* [Exercise prompt]:
Below is a listing. Write out exactly its lines between the one holding "def State.collWork (s" and the one holding "if n = expect", inclusive.

* [Supplied material]:

'''

/-! ## Arithmetic of one element (R266, R282) -/

/-- An FP32 operand by its bits. -/
def f32 (x : Nat) : FVal := FFmt.fp32.value x
/-- FP32 product of bits. -/
def mul32 (x y : Nat) : FRes := FFmt.fp32.mul .engine (f32 x) (f32 y)
/-- FP32 sum of bits. -/
def add32 (x y : Nat) : FRes := addVals .fp32 .engine (f32 x) (f32 y)
/-- The format of a weight plane. -/
def weightFmt (b : List Byte) : FFmt := if fieldAt b 0x12 1 = 0 then .fp32 else .bf16
/-- Bytes of a weight. -/
def weightBytes (b : List Byte) : Nat := if fieldAt b 0x12 1 = 0 then 4 else 2
/-- A weight as stored, widened to FP32 without its sign (R284). -/
def weightMag (b : List Byte) (w : Nat) : Nat := (if fieldAt b 0x12 1 = 0 then w else w * 65536) % 2 ^ 31
/-- The larger of two magnitudes, ignoring NaN (R284). -/
def maxMag (m : Option Nat) (x : Nat) : Option Nat :=
  if x > 0x7F800000 then m else some (match m with
    | none => x
    | some y => max x y)
/-- AGED_ADD (R282, R212). -/
def agedAdd (lam : FVal) (datum : Nat) (e : Aged) (x : Nat) : Aged × BitVec 6 :=
  let age := ageOf (BitVec.ofNat 64 datum) e.stamp
  let v := f32 e.value.toNat
  let res := if age ≥ 2 ^ 23 then addVals .fp32 .engine v (f32 x) else FFmt.fp32.fma .engine v (fDecay lam age) (f32 x)
  ({ value := BitVec.ofNat 32 res.bits, stamp := datum % 2 ^ 24, sel := e.sel }, res.flags ||| (if age ≥ 2 ^ 23 then Flags.af else 0))

/-! ## Planes (R281) -/

/-- Base address of a plane. -/
def plane (b : List Byte) (off : Nat) : DWord := BitVec.ofNat 64 (fieldAt b off 8)
/-- The address of a weight: its stored row and its column. -/
def weightAt (b : List Byte) (row col : Nat) : DWord := upBy (plane b 0x18) (row * fieldAt b 0x50 4 + col * weightBytes b)
/-- The address of a moment of the plane at an offset of the block. -/
def momentAt (b : List Byte) (off row col : Nat) : DWord := upBy (plane b off) (row * fieldAt b 0x54 4 + 8 * col)
/-- The address of a shadow element. -/
def shadowAt (b : List Byte) (row col : Nat) : DWord := upBy (plane b 0x30) (row * fieldAt b 0x58 4 + 4 * col)
/-- The address of the metadata word of a column of a tile. -/
def metaAt (b : List Byte) (t col : Nat) : DWord := upBy (plane b 0x38) (4 * (32 * t + col))
/-- Offsets of the moment planes that a command has. -/
def momentPlanes (c : Cmd) : List Nat :=
  let has (off : Nat) : Bool := fieldAt c.block off 8 != 0
  if c.kind == .mmRegrow then [0x20, 0x28].filter has
  else if drKind c.block = 0 then [] else if drKind c.block = 1 then [0x20] else [0x20, 0x28]
/-- The domains a drain belongs to (R286): those of the pages of its moment rows. (DEDUCED: log entry 51.) -/
def State.drainDomains (s : State) (c : Cmd) : List Nat :=
  let ends := (momentPlanes c).flatMap fun off => (List.range (32 * fieldAt c.block 0x16 2)).flatMap fun r => [momentAt c.block off r 0, momentAt c.block off r 31]
  (ends.filterMap fun ea => match s.target ea with
    | some (.here la) => (s.pageAt c.asid la).bind fun p => if attrAged p.attr then some (attrDomain p.attr) else none
    | some (.scratch _) => none
    | some (.remote _ _) => none
    | none => none).eraseDups
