/-! ## The end of a post (R311 to R318) -/

/-- The bytes of a result that a participant stores (R314). -/
def ownSlice (b : List Byte) (i : Nat) (data : List Byte) : List Byte :=
  let n := collBytes (collRed b) * collCount b
  if collOp b = 1 then (data.drop (i * n)).take n else data
/-- A DATUM whose verdicts are all known. -/
def datumEnd (b : List Byte) (x : Collective) : Option EngStatus :=
  if (participants b).all fun d => x.verdicts.any fun v => v.1 == d then
    (if x.verdicts.any fun v => v.2 == EngStatus.notSpanning.code then some .notSpanning
     else if x.verdicts.any fun v => v.2 == EngStatus.stepSweepDue.code then some .stepSweepDue
     else some .ok)
  else none
/-- The work of a post that can end; none while it cannot. (DEDUCED: log entry 47.) -/
def State.collWork (s : State) (id : Nat) (c : Cmd) : Option (EngOut CmdEnd) :=
  let b := c.block
  match (s.coll? (collId b)).filter fun x => x.cmd == some id with
  | none => if s.eng.withdrawn.contains (collId b) then some (.done { code := .timeout } s) else none
  | some x => match x.bad with
    | some code =>
        let broken := if statusOfCode code == .brokenInput then brokenGate x else none
        some (.done { code := statusOfCode code, detail := (broken.bind (·.gate)).getD 0, faddr := (broken.map (·.claim)).getD (BitVec.ofNat 64 ((lookup c.datums 0).getD 0)) } s)
    | none =>
        if !x.started then none
        else if collOp b = 4 then
          (datumEnd b x).map fun code => if code == .ok then
              (let n : Fin 16 := Fin.ofNat 16 (fieldAt b 0x1A 1)
               .done { code := .ok } { s with dev := { s.dev with datum := s.dev.datum.set n (s.dev.datum.get n + BitVec.ofNat 64 (fieldAt b 0x44 4)) } })
            else .done { code := code } s
        else match x.result with
          | none => none
          | some (flags, data) => match s.engineRun (engWrite (s.cmdEnv c) (collBytes (collRed b)) (plane b 0x28) (ownSlice b (s.collIndex b) data)) with
            | .wait t r => some (.wait t r)
            | .fault code ea _ t => some (.done { code := code, faddr := ea, fpsum := BitVec.ofNat 6 flags } t)
            | .done _ t => some (.done { code := .ok, fpsum := BitVec.ofNat 6 flags } t)
/-- A collective over here: the next post of its COLLID that this device holds back is made known. -/
def State.collOver (s : State) (k : DWord) : State :=
  let s := s.dropColl k
  match s.eng.cmds.find? fun c => c.2.kind == .collPost && collId c.2.block == k with
  | some (id, c) => s.registerColl id c
  | none => s

/-! ## Buckets (R247, R318, R337) -/

/-- ARRIVED after an arrival, and whether it fills the generation (R247). -/
def bucketNext (expect arrived : Nat) : Nat × Bool :=
  let n := (arrived + 1) % 2 ^ 32
  if n = expect then (0, true) else (n, false)
/-- Does an arrival that n others precede fill the generation? -/
def bucketFills (expect arrived : Nat) : Nat → Bool
  | 0 => (bucketNext expect arrived).2
  | n + 1 => bucketFills expect (bucketNext expect arrived).1 n
/-- The rules of a bucket's words (R247): its line passes its check, it has an EXPECT, and the arrival that fills the generation, n arrivals of the same instruction being before it, finds a block at POST that keeps its rules. (DEDUCED: log entry 56.) -/
def State.bucketFault (s : State) (asid n : Nat) (p : Place) : Option Cause :=
  let bs := s.bytesAt none false p.loc 32
  let post := fieldAt bs 0x10 8
  if s.lineFails none p.loc 32 then some .check
  else if fieldAt bs 0 4 = 0 then some .badBucket
  else if post = 0 || !bucketFills (fieldAt bs 0 4) (fieldAt bs 4 4) n then none
  else match s.target (BitVec.ofNat 64 post) with
    | some (.here la) => if post % 64 = 0 && (s.firstUnmapped s.dev.qepoch asid la 80).isNone && s.collOk asid (s.readLocal asid la 80) then none else some .badDescriptor
    | some (.scratch _) => some .badDescriptor
    | some (.remote _ _) => some .badDescriptor
    | none => some .badDescriptor
/-- The checks of an arrival at a local address of this device: an address outside a COHERENT page, the scratchpad's too, is FORMAT_MISMATCH before the checks of a write, and the words are read once the tile holds data (R218, R224, R247). (DEDUCED: log entry 56.) -/
def State.bucketAt (s : State) (c : Ctx) (before : Loc → Nat) (ea : DWord) : Checked :=
  match s.check c (.raw 32) false ea with
  | .bad x => .bad x
  | .remote d la => .remote d la
  | .ok p => match p.loc with
    | .win _ _ => .bad .formatMismatch
    | .phys _ =>
        if attrCoh p.attr ≠ 2 then .bad .formatMismatch
        else match s.check c (.raw 32) true ea with
          | .bad x => .bad x
          | .remote d la => .remote d la
          | .ok p =>
              if (s.tileBefore c p.tile p.loc 32 true).isSome then .ok p
              else match s.bucketFault c.asid (before p.loc) p with
                | some x => .bad x
                | none => .ok p
/-- The places of the buckets that earlier arrivals of the same instruction name. -/
def State.bucketPlaces (s : State) (c : Ctx) (eas : List DWord) : List Loc :=
  eas.filterMap fun ea => match s.check c (.raw 32) false ea with
    | .ok p => some p.loc
    | .remote _ _ => none
    | .bad _ => none
/-- The collective of a bucket posted (R248, R318): a command of the device, without a token or a table entry, for the launch of the arrival, here or at the device that asked. (DEDUCED: log entry 56.) -/
def State.postBucket (s : State) (asid launch : Nat) (asker : Option (Nat × Nat)) (post : Nat) : State :=
  match s.target (BitVec.ofNat 64 post) with
  | some (.here la) =>
      let (id, s) := s.fresh
      let c : Cmd :=
        { kind := .collPost, gid := 0, team := 0, launch := launch, core := Config.cores, token := none, blockEa := BitVec.ofNat 64 post, block := s.readLocal asid la 80, asid := asid, cert := false,
          order := id, posted := s.timebase, items := [], results := [], dueAt := s.cycle, started := false, datums := [], outbuf := [], inbuf := [], gate := .ready, tile := none, tileFail := none, epoch := s.dev.qepoch, asker := asker }
      ({ s with eng := { s.eng with cmds := s.eng.cmds ++ [(id, c)] } }).registerColl id c
  | some (.scratch _) => s
  | some (.remote _ _) => s
  | none => s
/-- One arrival under the tag of its checks (R247, R339): the generation it read, whether it posted a collective, which it does when it fills the generation of a bucket with a POST, and the state after it. -/
def State.bucketStep (s : State) (tag asid launch : Nat) (asker : Option (Nat × Nat)) (l : Loc) : Word × Bool × State :=
  let bs := s.bytesAt none false l 32
  let field (s : State) (off v : Nat) : State := s.putTagged tag none false (l.plus off) (bytesOfNat 4 v)
  let gen := fieldAt bs 8 4
  let (n, fills) := bucketNext (fieldAt bs 0 4) (fieldAt bs 4 4)
  if fills then
    let s := field (field s 4 0) 8 ((gen + 1) % 2 ^ 32)
    if fieldAt bs 0x10 8 = 0 then (BitVec.ofNat 32 gen, false, s) else (BitVec.ofNat 32 gen, true, s.postBucket asid launch asker (fieldAt bs 0x10 8))
  else (BitVec.ofNat 32 gen, false, field s 4 n)
/-- Arrivals of lanes at buckets here, ascending: what each lane read, and how many collectives they posted. -/
def State.bucketSteps (s : State) (tag asid launch : Nat) (asker : Option (Nat × Nat)) : List (Nat × Loc) → List (Nat × List Word) × Nat × State
  | [] => ([], 0, s)
  | (i, l) :: r =>
      let (w, b, s) := s.bucketStep tag asid launch asker l
      let (vs, n, s) := s.bucketSteps tag asid launch asker r
      ((i, [w]) :: vs, n + b.toNat, s)
/-- Arrivals of lanes at buckets of other devices, one request for each device and line. -/
def State.bucketSends (s : State) (gid : Nat) (c : Ctx) (rem : List (Nat × Nat × Nat)) : List Nat × State :=
  s.sendAll (.bucket gid 0) c.launch (fun _ ls => .rdreq { asid := c.asid, hnd := c.hnd, parts := ls.map fun l => { lane := l.1, la := l.2, kind := .bucket } }) (shareLines rem)
/-- R247, R248: the release comes first, of the performed accesses and not of copies in flight, then the checks of every lane, then the arrivals. In a certified kernel they count once the group's staged accesses before them are applied (R327, R337). -/
def execBucketArrive (d a : Reg) (s : State) : Host.Outcome State Fault Refusal :=
  s.issue fun p g =>
    let c := s.ctxAt p g
    s.orDeferred p g Deferred.atRelease <|
      if (g.awaiting p.cur).isNone && !s.performed p.gid g .system then s.setGroup p.gid (g.enterWait s.cycle (.fence .system true) p.cur)
      else
        let lanes := g.list p.cur.lanes
        let accs : List LaneAcc := lanes.map fun i => { lane := i, ea := g.readPair s.cycle i a, out := s.bucketAt c (s.bucketPlaces c ((lanes.filter (· < i)).map fun j => g.readPair s.cycle j a)).count (g.readPair s.cycle i a) }
        match s.checkAll p g accs [] (fun _ ls => .rdreq { asid := c.asid, hnd := c.hnd, parts := ls.map fun l => { lane := l.1, la := l.2, kind := .bucketCheck } }) with
        | .stop s => s
        | .go s g as _ => match (placesOf as).findSome? fun x => s.tileBefore c x.2.tile x.2.loc 32 true with
          | some (k, rebuild) => s.tileWaits p g c k rebuild
          | none =>
              let s := s.publish g .system
              let done := g.leaveWait p.cur
              if s.owes p.gid s.sched.nextId then
                ((s.finish p done).actLater p.gid p.cur [d] (.bucket d ((placesOf as).map fun x => (x.1, x.2.loc, x.2.attr, x.2.tile)) (remoteLanes as))).closeFor p.gid false
              else
                let (vals, _, s) := s.bucketSteps c.tag c.asid c.launch none ((placesOf as).map fun x => (x.1, x.2.loc))
                let (tags, s) := s.bucketSends p.gid c (remoteLanes as)
                let (id, s) := ((s.finish p done).closeFor p.gid false).fresh
                s.addEntry p.gid { id := id, pc := p.cur.pc, lanes := p.cur.lanes, regs := [d], vals := wordWrites d vals, due := s.cycle + 16,
                                   kind := if tags.isEmpty then .ready else .remote tags p.cur.word, op := .nothing, rows := [], epoch := s.dev.qepoch }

'''

* [Task solution]:
def State.collWork (s : State) (id : Nat) (c : Cmd) : Option (EngOut CmdEnd) :=
  let b := c.block
  match (s.coll? (collId b)).filter fun x => x.cmd == some id with
  | none => if s.eng.withdrawn.contains (collId b) then some (.done { code := .timeout } s) else none
  | some x => match x.bad with
    | some code =>
        let broken := if statusOfCode code == .brokenInput then brokenGate x else none
        some (.done { code := statusOfCode code, detail := (broken.bind (·.gate)).getD 0, faddr := (broken.map (·.claim)).getD (BitVec.ofNat 64 ((lookup c.datums 0).getD 0)) } s)
    | none =>
        if !x.started then none
        else if collOp b = 4 then
          (datumEnd b x).map fun code => if code == .ok then
              (let n : Fin 16 := Fin.ofNat 16 (fieldAt b 0x1A 1)
               .done { code := .ok } { s with dev := { s.dev with datum := s.dev.datum.set n (s.dev.datum.get n + BitVec.ofNat 64 (fieldAt b 0x44 4)) } })
            else .done { code := code } s
        else match x.result with
          | none => none
          | some (flags, data) => match s.engineRun (engWrite (s.cmdEnv c) (collBytes (collRed b)) (plane b 0x28) (ownSlice b (s.collIndex b) data)) with
            | .wait t r => some (.wait t r)
            | .fault code ea _ t => some (.done { code := code, faddr := ea, fpsum := BitVec.ofNat 6 flags } t)
            | .done _ t => some (.done { code := .ok, fpsum := BitVec.ofNat 6 flags } t)
/-- A collective over here: the next post of its COLLID that this device holds back is made known. -/
def State.collOver (s : State) (k : DWord) : State :=
  let s := s.dropColl k
  match s.eng.cmds.find? fun c => c.2.kind == .collPost && collId c.2.block == k with
  | some (id, c) => s.registerColl id c
  | none => s

/-! ## Buckets (R247, R318, R337) -/

/-- ARRIVED after an arrival, and whether it fills the generation (R247). -/
def bucketNext (expect arrived : Nat) : Nat × Bool :=
  let n := (arrived + 1) % 2 ^ 32
  if n = expect then (0, true) else (n, false)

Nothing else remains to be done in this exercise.